As part of an audit in accordance with SAs, we exercise professional judgment and maintain
professional skepticism throughout the audit. We also:

• Identify and assess the risks of material misstatement of the financial statements, whether due
to fraud or error, design and perform audit procedures responsive to those risks, and obtain
audit evidence that is sufficient and appropriate to provide a basis for our opinion. The risk
of not detecting a material misstatement resulting from fraud is higher than for one resulting
from error, as fraud may involve collusion, forgery, intentional omissions,
misrepresentations, or the override of internal control.

• Obtain an understanding of internal financial control relevant to the audit in order to design
audit procedures that are appropriate in the circumstances. Under section 143(3)(i) of the
Companies Act, 2013, we are also responsible for expressing our opinion on whether the
Company has adequate internal financial controls system in place and the operating
effectiveness of such controls.

• Evaluate the appropriateness of accounting policies used and the reasonableness of
accounting estimates and related disclosures made by the management.

• Conclude on the appropriateness of management's use of the going concern basis of
accounting and, based on the audit evidence obtained, whether a material uncertainty exists
related to events or conditions that may cast significant doubt on the Company's ability to
continue as a going concern. If we conclude that a material uncertainty exists, we are required
to draw attention in our auditor's report to the related disclosures in the financial statements
or, if such disclosures are inadequate, to modify our opinion. Our conclusions are based on
the audit evidence obtained up to the date of our auditor's report. However, future events or
conditions may cause the Company to cease to continue as a going concern.

• Evaluate the overall presentation, structure and content of the financial statements, including
the disclosures, and whether the financial statements represent the underlying transactions

and events in a manner that achieves fair presentation.

Materiality is the magnitude of misstatements in the financial statements that, individually or in
aggregate, makes it probable that the economic decisions of a reasonably knowledgeable user of
the financial statements may be influenced.
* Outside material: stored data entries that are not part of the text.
/-- FSIG and FSET with nothing earlier outstanding. -/
theorem State.flagOp_now {s : State} (hv : agentCls s.agent = .vec → (s.own s.agent).v.inflight = [] ∧ (s.own s.agent).sigs = [])
    (hm : agentCls s.agent = .mat → (s.own s.agent).m.Idle ∧ (s.own s.agent).sigs = []) (f : Nat) (set : Bool)
    (v : BitVec 16) (n : Nat) :
    s.flagOp f set v n = (s.updOwn s.agent (fun y => y.flagged (clsCode (agentCls s.agent)) f set v)).advance s.agent n :=
  congrArg (State.advance · s.agent n) (s.updOwn_congr s.agent (Slot.signal_now hv hm f set v))

/-- Settles O20: waits and reads by the flag's value, changes that take effect or wait, and their combination in a cycle. -/
theorem completionFlags : Obligations.CompletionFlags := by
  refine ⟨fun s g d f lit v f5 =>
      ⟨fun h => ⟨fun hn => ?_, fun hn => ?_, exec_fread h d f⟩, fun h => ⟨fun hn => ?_, fun hn => ?_⟩⟩,
    fun s g f lit v f5 => ?_, fun x f n p q u v w => ⟨rfl, rfl, fun h => ⟨?_, ?_, fun hpq => ?_⟩⟩,
    fun x f set v hs => ⟨fun h => ?_, fun ⟨o, ho, hr, hk, hq⟩ => ?_⟩⟩
  · rw [exec_fwait h, State.fwait_on hn]
  · rw [exec_fwait h, State.fwait_blocks hn]
  · rw [exec_fwaitShort h, State.fwait_on hn]
  · rw [exec_fwaitShort h, State.fwait_blocks hn]
  · intro me x w hv hm
    have hop := State.flagOp_now (s := s) hv fun e =>
      have ⟨h1, h2, h3, h4, h5, h6⟩ := hm e
      ⟨⟨h1, h2, h3, h4, h5⟩, h6⟩
    refine ⟨fun h => ⟨?_, ?_⟩, fun h => ?_⟩
    · refine (State.guarded_acts h w (fun s => s.flagOp f.toNat false v w)).trans ?_
      rw [hop]
      rfl
    · refine (State.guarded_acts h w (fun s => s.flagOp f.toNat true v w)).trans ?_
      rw [hop]
      rfl
    · refine (State.short_runs h (fun s => s.flagOp f5.toNat false v 1)).trans ?_
      rw [hop]
      rfl
  · rw [Slot.addFlag_first h, Slot.newCycle_flag h]
    rfl
  · rw [Slot.setFlag_first h, Slot.newCycle_flag h]
    simp [FlagCyc.value]
  · simp only [List.forall_mem_cons, Slot.addFlag_first h, Slot.setFlag_first h, Slot.addFlag_putCyc, Slot.setFlag_putCyc,
      FlagCyc.write_none, FlagCyc.write_lower hpq, FlagCyc.write_higher hpq, Slot.newCycle_flag h, if_true, FlagCyc.value]
    simp
  · rw [Slot.signal_vec_kept hs h]
    exact ⟨rfl, rfl, rfl⟩
  · rw [Slot.signal_mat_kept hs ho hr hk hq]
    exact ⟨rfl, rfl, rfl⟩

end Sys2Proof.Machine
end

section
/-! SUPPORT. WAITB, one beat a step (R118). -/

namespace Sys2Proof.Machine

theorem State.issued_agent (s : State) (a : Agent) : (s.issued a).agent = s.agent := by
  cases a with
  | thread t => rfl
  | strm c k cls =>
    obtain ⟨cs, h⟩ := s.issued_rest c k cls
    rw [h]

/-- Beats that WAITB has still to take: all `n` where it begins. -/
def Stream.beatsLeft (t : Stream) (n : Nat) : Nat := if t.waitLeft = 0 then n else t.waitLeft

/-- One step of WAITB, of `w` words and `n` beats. -/
def State.waitBeat (s : State) (n w : Nat) : State :=
  let left := (s.strm s.agent).beatsLeft n
  if left ≤ 1 then s.advance s.agent w
  else (s.updStrm s.agent (fun t => { t with mode := .running, waitLeft := left - 1 })).issued s.agent

theorem exec_waitb {s : State} {g : Guard} (h : s.acts s.agent g = true) (lit : Bool) (n : BitVec 16) :
    exec (.waitb g lit n) s = .next (s.waitBeat n.toNat (if lit = true then 3 else 2)) :=
  State.guarded_acts h (formWords lit) (fun s => s.waitBeat n.toNat (formWords lit))

/-- `a` is `s` amid the wait of its running agent, with `left` beats to take. -/
structure State.Waits (s a : State) (n left : Nat) : Prop where
  agent : a.agent = s.agent
  bytes : s.sameBytes a
  strm : ∃ m l, a.strm s.agent = { s.strm s.agent with mode := m, waitLeft := l }
  left : (a.strm s.agent).beatsLeft n = left

section
variable {s a : State} {n left : Nat}

theorem State.Waits.begin (h : (s.strm s.agent).waitLeft = 0) : s.Waits s n n :=
  ⟨rfl, State.sameBytes_refl s, ⟨_, _, rfl⟩, if_pos h⟩

/-- The wait keeps the guard. -/
theorem State.Waits.acts (h : s.Waits a n left) (g : Guard) : a.acts a.agent g = s.acts s.agent g := by
  obtain ⟨m, l, hs⟩ := h.strm
  unfold State.acts
  rw [h.agent, hs]
  rfl

/-- A beat that is not the last leaves the stream at its place. -/
theorem State.Waits.beat (h : s.Waits a n left) (hr : realAgent s.agent = true) (hl : 1 < left) (w : Nat) :
    s.Waits (a.waitBeat n w) n (left - 1) := by
  obtain ⟨m, l, hs⟩ := h.strm
  have hb : a.waitBeat n w =
      (a.updStrm s.agent (fun t => { t with mode := .running, waitLeft := left - 1 })).issued s.agent := by
    unfold State.waitBeat
    simp only [h.agent, h.left]
    exact if_neg (by omega)
  have ht : (a.waitBeat n w).strm s.agent = { s.strm s.agent with mode := .running, waitLeft := left - 1 } := by
    rw [hb, State.issued_strm, State.strm_updStrm_real _ hr, hs]
  refine ⟨?_, ?_, ⟨_, _, ht⟩, ?_⟩
  · rw [hb, State.issued_agent, State.updStrm_agent, h.agent]
  · rw [hb]
    exact State.sameBytes_trans h.bytes (State.sameBytes_trans (a.updStrm_sameBytes _ _) (State.issued_sameBytes _ _))
  · rw [ht]
    exact if_neg (Nat.sub_ne_zero_of_lt hl)

/-- The last moves past the instruction. -/
theorem State.Waits.last (h : s.Waits a n left) (hl : left ≤ 1) (w : Nat) : a.waitBeat n w = a.advance s.agent w := by
  unfold State.waitBeat
  simp only [h.agent, h.left]
  exact if_pos hl

end

/-- The states of a wait, one a beat. -/
theorem State.Waits.iterate {s : State} (hr : realAgent s.agent = true) (h0 : (s.strm s.agent).waitLeft = 0) {n : Nat} (w : Nat) :
    ∀ i, i < n → s.Waits ((fun a => a.waitBeat n w)^[i] s) n (n - i)
  | 0, _ => State.Waits.begin h0
  | i + 1, hi => by
    rw [Function.iterate_succ_apply', ← Nat.sub_sub]
    exact (State.Waits.iterate hr h0 w i (by omega)).beat hr (by omega) w

/-- The states before and after each of the `n` beats of WAITB. -/
theorem waitb_beats {s : State} {g : Guard} (ha : s.acts s.agent g = true) (hr : realAgent s.agent = true)
    (h0 : (s.strm s.agent).waitLeft = 0) (lit : Bool) (n : BitVec 16) (hn : 1 ≤ n.toNat) :
    let w := if lit = true then 3 else 2
    ∃ us : List State, us.length = n.toNat + 1 ∧ us.head? = some s ∧
      (∀ (i : Nat) (a b : State), us[i]? = some a → us[i + 1]? = some b → exec (.waitb g lit n) a = .next b) ∧
      (∀ (i : Nat) (a : State), us[i]? = some a → i < n.toNat → (a.strm s.agent).word = (s.strm s.agent).word) ∧
      ∀ b, us.getLast? = some b → (b.strm s.agent).word = (s.strm s.agent).word + w ∧ (b.strm s.agent).mode = .running ∧
        (b.strm s.agent).regs = (s.strm s.agent).regs ∧ s.sameBytes b := by
  intro w
  let f (a : State) : State := a.waitBeat n.toNat w
  have hwait (i : Nat) (hi : i < n.toNat) : s.Waits (f^[i] s) n.toNat (n.toNat - i) := State.Waits.iterate hr h0 w i hi
  have hlen : (List.iterate f s (n.toNat + 1)).length = n.toNat + 1 := List.length_iterate ..
  have hget (i : Nat) (hi : i < n.toNat + 1) : (List.iterate f s (n.toNat + 1))[i]? = some (f^[i] s) := List.getElem?_iterate f s _ i hi
  refine ⟨List.iterate f s (n.toNat + 1), hlen, rfl, fun i a b hia hib => ?_, fun i a hia hi => ?_, fun b hb => ?_⟩
  · have hi : i + 1 < n.toNat + 1 := hlen ▸ (List.getElem?_eq_some_iff.1 hib).1
    obtain rfl := Option.some.inj ((hget i (by omega)).symm.trans hia)
    obtain rfl := Option.some.inj ((hget (i + 1) hi).symm.trans hib)
    rw [exec_waitb (((hwait i (by omega)).acts g).trans ha), Function.iterate_succ_apply']
  · obtain rfl := Option.some.inj ((hget i (by omega)).symm.trans hia)
    obtain ⟨m, l, hs⟩ := (hwait i hi).strm
    rw [hs]
  · obtain ⟨k, hk⟩ : ∃ k, n.toNat = k + 1 := ⟨n.toNat - 1, by omega⟩
    have hk' := hwait k (by omega)
    have hlast : b = (f^[k] s).advance s.agent w := by
      rw [List.getLast?_eq_getElem?, hlen, hget _ (by omega), hk, Nat.add_sub_cancel, Function.iterate_succ_apply'] at hb
      exact (Option.some.inj hb).symm.trans (hk'.last (by omega) w)
    obtain ⟨m, l, hs⟩ := hk'.strm
    rw [hlast, State.advance_strm_real _ hr, hs]
    exact ⟨rfl, rfl, rfl, State.sameBytes_trans hk'.bytes (State.advance_sameBytes _ _ w)⟩

end Sys2Proof.Machine
end

section
/-! SUPPORT and O21. SHALT, by the class of its stream (R98, R119, R130). -/

namespace Sys2Proof.Machine

/-! ## An issue-beat and the results in flight (R127, R388) -/

/-- A missing reply holds its own beat and every later one. -/
theorem landLimit_le_due {rs : List InFlight} {r : InFlight} (hr : r ∈ rs) (ha : r.arrived = false) (beat : Nat) :
    landLimit rs beat ≤ r.due := by
  unfold landLimit
  generalize beat + 1 = n
  have hle (l : List InFlight) (n : Nat) : l.foldl (fun n r => if r.arrived then n else min n r.due) n ≤ n :=
    List.foldlRecOn (motive := fun k => k ≤ n) l _ (Nat.le_refl n) (fun k hk q _ => by
      split
      · exact hk
      · exact (Nat.min_le_left _ _).trans hk)
  induction rs generalizing n with
  | nil => exact absurd hr List.not_mem_nil
  | cons q rs ih =>
    rw [List.foldl_cons]
    rcases List.mem_cons.1 hr with rfl | hm
    · rw [ha]
      exact (hle rs _).trans (Nat.min_le_right _ _)
    · exact ih hm _

theorem Slot.beat_inflight (x : Slot) : x.beat.v.inflight =
    x.v.inflight.filter (fun r => !(decide (r.due < landLimit x.v.inflight x.v.beat) && r.fault.isNone)) := by
  obtain ⟨v, fp, new, hv, he⟩ := x.landDue_runSigs x.v.beat
  obtain ⟨t, q, hr⟩ := (x.landed v fp new x.flagCyc x.sigs).runSigs_eq
  unfold Slot.beat
  rw [he, hr]
  exact hv

/-- A result whose reply is missing stays in flight. -/
theorem Slot.mem_beat_inflight {x : Slot} {r : InFlight} (hr : r ∈ x.v.inflight) (ha : r.arrived = false) : r ∈ x.beat.v.inflight := by
  have hl := landLimit_le_due hr ha x.v.beat
  rw [Slot.beat_inflight]
  exact List.mem_filter.2 ⟨hr, by rw [decide_eq_false (by omega)]; rfl⟩

/-- With no signal waiting, a beat changes no flag. -/
theorem Slot.beat_flags {x : Slot} (h : x.sigs = []) : x.beat.sigs = [] ∧ x.beat.flagCyc = x.flagCyc := by
  obtain ⟨v, fp, new, -, he⟩ := x.landDue_runSigs x.v.beat
  have hs : (x.landed v fp new x.flagCyc x.sigs).sigs = [] := h
  unfold Slot.beat
  rw [he, Slot.runSigs_none hs]
  exact ⟨hs, rfl⟩

theorem beatOf_flags (cls : Cls) (x : Slot) : (beatOf cls x).flags = x.flags := by
  obtain ⟨v, fp, new, t, q, h⟩ := beatOf_landed cls x
  rw [h]
  rfl

theorem beatOf_strm (cls : Cls) (x : Slot) (d : Cls) : (beatOf cls x).strm d = x.strm d := by
  obtain ⟨v, fp, new, t, q, h⟩ := beatOf_landed cls x
  rw [h, Slot.landed_strm]

/-! ## The halt -/

theorem Slot.signalAll_flags (x : Slot) (fs : List Nat) : (x.signalAll fs).flags = x.flags := by
  obtain ⟨t, h⟩ := x.signalAll_eq fs
  rw [h]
We consider quantitative materiality and qualitative
factors in (i) planning the scope of our audit work and in evaluating the results of our work; and
(ii) to evaluate the effect of any identified misstatements in the financial statements.

We communicate with those charged with governance regarding, among other matters, the
planned scope and timing of the audit and significant audit findings, including any significant
deficiencies in internal control that we identify during our audit.

We also provide those charged with governance with a statement that we have complied with
relevant ethical requirements regarding independence, and to communicate with them all
relationships and other matters that may reasonably be thought to bear on our independence,
and where applicable, related safeguards.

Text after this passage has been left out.